Now I loved my psychology course and found it endlessly fascinating. Indeed, I don’t think I would have become a science writer if I hadn’t studied psychology, because a psychology degree definitely teaches you how to write. I had quite a few friends at university who were studying chemistry and they seemed to spend all their time in the laboratory, whereas I spent all mine writing essays. So I became steeped in conducting background research, drawing together disparate bits of information and framing coherent arguments.

Psychology, however, is the archetypal ‘soft’ science and I constantly had to refute claims that it isn’t a proper science. Most of these came from my dad, who trained as a physicist and would take me down the pub to argue almost every time I came back home. Now, my argument then, as now, is that psychology is a proper science, because it employs the classic scientific method of developing hypotheses, coming up with experiments to test those hypotheses and then refining the hypotheses based on the results. Just like physics or chemistry.

The problem it has is that, unlike physics or chemistry, the phenomena it studies are mental process and behaviour, often human, and these are necessarily subjective. You need to ask your subjects what they’re thinking and feeling, or observe their behaviour when they know they’re being watched. This can often make it difficult to design objective, scientific experiments or to interpret the results, hence psychology’s reliance (some would say over-reliance) on complex statistical analysis. But I still think it’s a proper science and has resulted in important discoveries and theories in many areas, including cognition, sensory perception, evolutionary psychology and group behaviour.

The second main criticism of psychology, which mainly relates to its more ‘social’ areas such as group behaviour and child development, is that many of its findings are ‘obvious’ and simply common-sense. This is a criticism to which I have an increasing amount of sympathy.

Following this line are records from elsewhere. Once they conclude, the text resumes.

/-- PART_RESET taken (R187): the OK with the scope joins the queue, marked, and is cached, and the part is RESETTING. -/
def Obligations.PartResetTaken : Prop :=
  ∀ (s : State) (seq : SeqNo) (p : List Byte) (scope : ResetScope), let u := s.settle
    let packet := u.packet 0 seq 0x22 .ok p
    u.readyFor 0 seq → p = [match scope with
      | .overlay => 1
      | .full => 2] →
    exec (.partReset 0 seq p) s = .next { u with
      status := { u.status with resetting := some scope }
      pkt := { u.pkt with
        filled := u.pkt.filled ++ [{ packet := packet, marked := true, fillTime := u.pkt.fillClock }]
        fillClock := u.pkt.fillClock + 1 }
      chn := u.chn.set 0 (.answered seq packet) }

/-- The emission of the marked OK (R188, R189, R21, R32, R64, R93, R94, R139, R161): every block takes its values for
the scope, whether the free line is the row PART_RESET_EFFECT or RESPONSE_EMISSION. -/
def Obligations.PartResetEffect : Prop :=
  WinSlot.resetAll = ([0, 1, 2, 3, 4, 5, 6, 7] : List (Fin 8)).map (fun i =>
    { win := { enabled := false, segment := none, depth := .d8, srcWidth := 1, srcHeight := 1, originX := 0,
               originY := 0, hScale := .x1, vScale := .x1, palette := 0, level := 0, priority := i, blinkOn := 0,
               blinkOff := 0, cond := .always, key := none, remap := none }
      phase := 0, shown := false }) ∧
  ChanRec.reset = { state := .idle, last := 15, assembly := none, cache := none } ∧
  (Flags.clear = { lockChange := false, geometryFault := false, lateApply := false, assemblyTimeout := false,
                   responseDropped := false, noticeDropped := false, packetCrc := false, segmentReleased := false }) ∧
  ∀ (s : State) (width : Nat) (e : Entry) (rest : List Entry), let u := s.settle
    let source := if u.timing.gen.isSome then LineSource.generator else LineSource.input
    let comp := { u.comp with
      slots := WinSlot.resetAll
      palettes := List.replicate 4 (List.replicate 256 ⟨64, 512, 512, 0⟩), fill := ⟨64, 512, 512⟩ }
    let link := u.link.emits .blank (packetLine e.packet width) source none
    u.timing.frame.isSome = true → u.timing.lock ≠ .noSignal → u.pkt.filled = e :: rest → e.marked = true →
    (e.packet.length + 1) / 2 ≤ width →
    (u.status.resetting = some .overlay →
      let t := { u with
        link := link, comp := comp, cset := { openSet := [], scheduled := none, lastApp := none }
        store := { u.store with
          freeList := u.store.freeList ++ (u.store.dir.filter fun g => g.state == .retiring).flatMap (·.blocks)
          dir := (u.store.dir.filter fun g => g.state != .retiring).map fun g =>
            { g with active := 0, staged := 0 } }
        pkt := { u.pkt with filled := rest }
        status := { u.status with resetting := none, lastReset := .soft .overlay .emission } }
      exec (.partResetEffect width) s = .next t ∧ exec (.responseEmission width) s = .next t) ∧
    (u.status.resetting = some .full →
      let t := { u with
        link := link, comp := comp, cset := { openSet := [], scheduled := none, lastApp := none }
        store := { u.store with freeList := List.range 4096, dir := [], queue := [] }
        pkt := { u.pkt with filled := [], reserved := [] }
        chn := { c0 := ChanRec.reset, c1 := ChanRec.reset, c2 := ChanRec.reset, c3 := ChanRec.reset }
        status := { u.status with
          resetting := none, flags := Flags.clear, lastReset := .soft .full .emission } }
      exec (.partResetEffect width) s = .next t ∧ exec (.responseEmission width) s = .next t)
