/-! `State.refuseFragment` -/
@[simp] theorem State.refuseFragment_timing (s : State) (f : Fragment) (code : Code) (p : List Byte) :
    (s.refuseFragment f code p).timing = s.timing := by
  unfold State.refuseFragment; simp
@[simp] theorem State.refuseFragment_link (s : State) (f : Fragment) (code : Code) (p : List Byte) :
    (s.refuseFragment f code p).link = s.link := by
  unfold State.refuseFragment; simp
@[simp] theorem State.refuseFragment_comp (s : State) (f : Fragment) (code : Code) (p : List Byte) :
    (s.refuseFragment f code p).comp = s.comp := by
  unfold State.refuseFragment; simp
@[simp] theorem State.refuseFragment_cset (s : State) (f : Fragment) (code : Code) (p : List Byte) :
    (s.refuseFragment f code p).cset = s.cset := by
  unfold State.refuseFragment; simp
@[simp] theorem State.refuseFragment_store (s : State) (f : Fragment) (code : Code) (p : List Byte) :
    (s.refuseFragment f code p).store = s.store := by
  unfold State.refuseFragment; simp
@[simp] theorem State.refuseFragment_chn (s : State) (f : Fragment) (code : Code) (p : List Byte) :
    (s.refuseFragment f code p).chn = s.chn := by
  unfold State.refuseFragment; simp
@[simp] theorem State.refuseFragment_status (s : State) (f : Fragment) (code : Code) (p : List Byte) :
    (s.refuseFragment f code p).status = s.status := by
  unfold State.refuseFragment; simp
@[simp] theorem State.refuseFragment_headOpen (s : State) (f : Fragment) (code : Code) (p : List Byte) :
    (s.refuseFragment f code p).headOpen = s.headOpen := by
  unfold State.refuseFragment; simp
@[simp] theorem State.refuseFragment_pending (s : State) (f : Fragment) (code : Code) (p : List Byte) :
    (s.refuseFragment f code p).pending = s.pending := by
  unfold State.refuseFragment; simp

/-! `State.duplicate` -/
@[simp] theorem State.duplicate_timing (s : State) (f : Fragment) :
    (s.duplicate f).timing = s.timing := by
  unfold State.duplicate; split <;> simp
@[simp] theorem State.duplicate_link (s : State) (f : Fragment) :
    (s.duplicate f).link = s.link := by
  unfold State.duplicate; split <;> simp
@[simp] theorem State.duplicate_comp (s : State) (f : Fragment) :
    (s.duplicate f).comp = s.comp := by
  unfold State.duplicate; split <;> simp
@[simp] theorem State.duplicate_cset (s : State) (f : Fragment) :
    (s.duplicate f).cset = s.cset := by
  unfold State.duplicate; split <;> simp
@[simp] theorem State.duplicate_store (s : State) (f : Fragment) :
    (s.duplicate f).store = s.store := by
  unfold State.duplicate; split <;> simp
@[simp] theorem State.duplicate_chn (s : State) (f : Fragment) :
    (s.duplicate f).chn = s.chn := by
  unfold State.duplicate; split <;> simp
@[simp] theorem State.duplicate_status (s : State) (f : Fragment) :
    (s.duplicate f).status = s.status := by
  unfold State.duplicate; split <;> simp
@[simp] theorem State.duplicate_headOpen (s : State) (f : Fragment) :
    (s.duplicate f).headOpen = s.headOpen := by
  unfold State.duplicate; split <;> simp
@[simp] theorem State.duplicate_pending (s : State) (f : Fragment) :
    (s.duplicate f).pending = s.pending := by
  unfold State.duplicate; split <;> simp

/-! `State.refuseSize` -/
@[simp] theorem State.refuseSize_timing (s : State) (f : Fragment) :
    (s.refuseSize f).timing = s.timing := by
  unfold State.refuseSize; simp
@[simp] theorem State.refuseSize_link (s : State) (f : Fragment) :
    (s.refuseSize f).link = s.link := by
  unfold State.refuseSize; simp
@[simp] theorem State.refuseSize_comp (s : State) (f : Fragment) :
    (s.refuseSize f).comp = s.comp := by
  unfold State.refuseSize; simp
@[simp] theorem State.refuseSize_cset (s : State) (f : Fragment) :
    (s.refuseSize f).cset = s.cset := by
  unfold State.refuseSize; simp
@[simp] theorem State.refuseSize_store (s : State) (f : Fragment) :
    (s.refuseSize f).store = s.store := by
  unfold State.refuseSize; simp
@[simp] theorem State.refuseSize_status (s : State) (f : Fragment) :
    (s.refuseSize f).status = s.status := by
  unfold State.refuseSize; simp
@[simp] theorem State.refuseSize_headOpen (s : State) (f : Fragment) :
    (s.refuseSize f).headOpen = s.headOpen := by
  unfold State.refuseSize; simp
@[simp] theorem State.refuseSize_pending (s : State) (f : Fragment) :
    (s.refuseSize f).pending = s.pending := by
  unfold State.refuseSize; simp

/-! `State.outOfSequence` -/
@[simp] theorem State.outOfSequence_timing (s : State) (f : Fragment) :
    (s.outOfSequence f).timing = s.timing := by
  unfold State.outOfSequence; simp only []; split <;> (try split) <;> simp
@[simp] theorem State.outOfSequence_link (s : State) (f : Fragment) :
    (s.outOfSequence f).link = s.link := by
  unfold State.outOfSequence; simp only []; split <;> (try split) <;> simp
@[simp] theorem State.outOfSequence_comp (s : State) (f : Fragment) :
    (s.outOfSequence f).comp = s.comp := by
  unfold State.outOfSequence; simp only []; split <;> (try split) <;> simp
@[simp] theorem State.outOfSequence_cset (s : State) (f : Fragment) :
    (s.outOfSequence f).cset = s.cset := by
  unfold State.outOfSequence; simp only []; split <;> (try split) <;> simp
@[simp] theorem State.outOfSequence_store (s : State) (f : Fragment) :
    (s.outOfSequence f).store = s.store := by
  unfold State.outOfSequence; simp only []; split <;> (try split) <;> simp
@[simp] theorem State.outOfSequence_status (s : State) (f : Fragment) :
    (s.outOfSequence f).status = s.status := by
  unfold State.outOfSequence; simp only []; split <;> (try split) <;> simp
@[simp] theorem State.outOfSequence_headOpen (s : State) (f : Fragment) :
    (s.outOfSequence f).headOpen = s.headOpen := by
  unfold State.outOfSequence; simp only []; split <;> (try split) <;> simp
@[simp] theorem State.outOfSequence_pending (s : State) (f : Fragment) :
    (s.outOfSequence f).pending = s.pending := by
  unfold State.outOfSequence; simp only []; split <;> (try split) <;> simp

/-! `State.executingFragment` -/
@[simp] theorem State.executingFragment_timing (s : State) (f : Fragment) :
    (s.executingFragment f).timing = s.timing := by
  unfold State.executingFragment; simp only []; split <;> (try split) <;> simp
@[simp] theorem State.executingFragment_link (s : State) (f : Fragment) :
    (s.executingFragment f).link = s.link := by
  unfold State.executingFragment; simp only []; split <;> (try split) <;> simp
@[simp] theorem State.executingFragment_comp (s : State) (f : Fragment) :
    (s.executingFragment f).comp = s.comp := by
  unfold State.executingFragment; simp only []; split <;> (try split) <;> simp
@[simp] theorem State.executingFragment_cset (s : State) (f : Fragment) :
    (s.executingFragment f).cset = s.cset := by
  unfold State.executingFragment; simp only []; split <;> (try split) <;> simp
@[simp] theorem State.executingFragment_store (s : State) (f : Fragment) :
    (s.executingFragment f).store = s.store := by
  unfold State.executingFragment; simp only []; split <;> (try split) <;> simp
@[simp] theorem State.executingFragment_chn (s : State) (f : Fragment) :
    (s.executingFragment f).chn = s.chn := by
  unfold State.executingFragment; simp only []; split <;> (try split) <;> simp
@[simp] theorem State.executingFragment_status (s : State) (f : Fragment) :
    (s.executingFragment f).status = s.status := by
  unfold State.executingFragment; simp only []; split <;> (try split) <;> simp
@[simp] theorem State.executingFragment_headOpen (s : State) (f : Fragment) :
    (s.executingFragment f).headOpen = s.headOpen := by
  unfold State.executingFragment; simp only []; split <;> (try split) <;> simp
@[simp] theorem State.executingFragment_pending (s : State) (f : Fragment) :
    (s.executingFragment f).pending = s.pending := by
  unfold State.executingFragment; simp only []; split <;> (try split) <;> simp

/-! `State.haltedFragment` -/
@[simp] theorem State.haltedFragment_timing (s : State) (f : Fragment) :
    (s.haltedFragment f).timing = s.timing := by
  unfold State.haltedFragment; split <;> simp
@[simp] theorem State.haltedFragment_link (s : State) (f : Fragment) :
    (s.haltedFragment f).link = s.link := by
  unfold State.haltedFragment; split <;> simp
@[simp] theorem State.haltedFragment_comp (s : State) (f : Fragment) :
    (s.haltedFragment f).comp = s.comp := by
  unfold State.haltedFragment; split <;> simp
@[simp] theorem State.haltedFragment_cset (s : State) (f : Fragment) :
    (s.haltedFragment f).cset = s.cset := by
  unfold State.haltedFragment; split <;> simp
@[simp] theorem State.haltedFragment_store (s : State) (f : Fragment) :
    (s.haltedFragment f).store = s.store := by
  unfold State.haltedFragment; split <;> simp
@[simp] theorem State.haltedFragment_chn (s : State) (f : Fragment) :
    (s.haltedFragment f).chn = s.chn := by
  unfold State.haltedFragment; split <;> simp
@[simp] theorem State.haltedFragment_status (s : State) (f : Fragment) :
    (s.haltedFragment f).status = s.status := by
  unfold State.haltedFragment; split <;> simp
@[simp] theorem State.haltedFragment_headOpen (s : State) (f : Fragment) :
    (s.haltedFragment f).headOpen = s.headOpen := by
  unfold State.haltedFragment; split <;> simp
@[simp] theorem State.haltedFragment_pending (s : State) (f : Fragment) :
    (s.haltedFragment f).pending = s.pending := by
  unfold State.haltedFragment; split <;> simp

/-! `State.judgeResync` -/
@[simp] theorem State.judgeResync_timing (s : State) (f : Fragment) :
    (s.judgeResync f).timing = s.timing := by
  unfold State.judgeResync; split <;> simp
@[simp] theorem State.judgeResync_link (s : State) (f : Fragment) :
    (s.judgeResync f).link = s.link := by
  unfold State.judgeResync; split <;> simp
@[simp] theorem State.judgeResync_comp (s : State) (f : Fragment) :
    (s.judgeResync f).comp = s.comp := by
  unfold State.judgeResync; split <;> simp
@[simp] theorem State.judgeResync_cset (s : State) (f : Fragment) :
    (s.judgeResync f).cset = s.cset := by
  unfold State.judgeResync; split <;> simp
@[simp] theorem State.judgeResync_store (s : State) (f : Fragment) :
    (s.judgeResync f).store = s.store := by
  unfold State.judgeResync; split <;> simp
@[simp] theorem State.judgeResync_status (s : State) (f : Fragment) :
    (s.judgeResync f).status = s.status := by
  unfold State.judgeResync; split <;> simp
@[simp] theorem State.judgeResync_headOpen (s : State) (f : Fragment) :
    (s.judgeResync f).headOpen = s.headOpen := by
  unfold State.judgeResync; split <;> simp
@[simp] theorem State.judgeResync_pending (s : State) (f : Fragment) :
    (s.judgeResync f).pending = s.pending := by
  unfold State.judgeResync; split <;> simp

/-! `State.resyncFragment` -/
@[simp] theorem State.resyncFragment_timing (s : State) (f : Fragment) :
    (s.resyncFragment f).timing = s.timing := by
  unfold State.resyncFragment; split <;> (try split) <;> (try split) <;> simp
@[simp] theorem State.resyncFragment_link (s : State) (f : Fragment) :
    (s.resyncFragment f).link = s.link := by
  unfold State.resyncFragment; split <;> (try split) <;> (try split) <;> simp
@[simp] theorem State.resyncFragment_comp (s : State) (f : Fragment) :
    (s.resyncFragment f).comp = s.comp := by
  unfold State.resyncFragment; split <;> (try split) <;> (try split) <;> simp
@[simp] theorem State.resyncFragment_cset (s : State) (f : Fragment) :
    (s.resyncFragment f).cset = s.cset := by
  unfold State.resyncFragment; split <;> (try split) <;> (try split) <;> simp
@[simp] theorem State.resyncFragment_store (s : State) (f : Fragment) :
    (s.resyncFragment f).store = s.store := by
  unfold State.resyncFragment; split <;> (try split) <;> (try split) <;> simp
@[simp] theorem State.resyncFragment_headOpen (s : State) (f : Fragment) :
    (s.resyncFragment f).headOpen = s.headOpen := by
  unfold State.resyncFragment; split <;> (try split) <;> (try split) <;> simp
@[simp] theorem State.resyncFragment_pending (s : State) (f : Fragment) :
    (s.resyncFragment f).pending = s.pending := by
  unfold State.resyncFragment; split <;> (try split) <;> (try split) <;> simp

/-! `State.timeOut` -/
@[simp] theorem State.timeOut_timing (s : State) (ch : Chan) :
    (s.timeOut ch).timing = s.timing := by
  unfold State.timeOut; split <;> (try split) <;> simp
@[simp] theorem State.timeOut_link (s : State) (ch : Chan) :
    (s.timeOut ch).link = s.link := by
  unfold State.timeOut; split <;> (try split) <;> simp
@[simp] theorem State.timeOut_comp (s : State) (ch : Chan) :
    (s.timeOut ch).comp = s.comp := by
  unfold State.timeOut; split <;> (try split) <;> simp
@[simp] theorem State.timeOut_cset (s : State) (ch : Chan) :
    (s.timeOut ch).cset = s.cset := by
  unfold State.timeOut; split <;> (try split) <;> simp
@[simp] theorem State.timeOut_store (s : State) (ch : Chan) :
    (s.timeOut ch).store = s.store := by
  unfold State.timeOut; split <;> (try split) <;> simp
@[simp] theorem State.timeOut_headOpen (s : State) (ch : Chan) :
    (s.timeOut ch).headOpen = s.headOpen := by
  unfold State.timeOut; split <;> (try split) <;> simp
@[simp] theorem State.timeOut_pending (s : State) (ch : Chan) :
    (s.timeOut ch).pending = s.pending := by
  unfold State.timeOut; split <;> (try split) <;> simp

Now psychologists wheel out two main defences to this argument. The first is that common-sense knowledge is occasionally proved wrong by psychological experiments; the second is that, even when the common-sense knowledge is confirmed, at least it has now been proved ‘scientifically’. I accepted these defences without question when I was studying psychology, but they really don’t hold up too well to closer inspection.

For a start, my psychology lecturers always seemed to come up with the same example of common-sense knowledge being proved wrong (which unfortunately I can’t remember). But that indicates that common-sense knowledge isn’t proved wrong very often. The obvious response to the second defence is ‘So’; I mean does every little bit of common-sense knowledge we have, however mundane, need to be proved ‘scientifically’. Somehow I doubt it.

Now I see a fair amount of this ‘proving’ of common-sense knowledge, because often a press release is put out about it. Most recently, US psychologists discovered that young children are distracted by background television, even when it’s showing an adult programme. Anyone with a child could have told you that. When my eldest daughter (who’s five) is playing while the television's on, I often have to turn it off to gain her full attention, even if it’s the news.

But instead of observing a child for five minutes, these psychologists conducted a whole study funded by the US National Science Foundation. Couldn’t that money have been spent better elsewhere, even if it was still on something to do with children’s understanding of television, which is an interesting and important topic?

The real problem with studies like this is that they leave all of psychology wide open to attack by ‘hard’ scientists, who continue to question its scientific credentials. It even brings criticism from someone whose allegiance has switched from psychology to chemistry.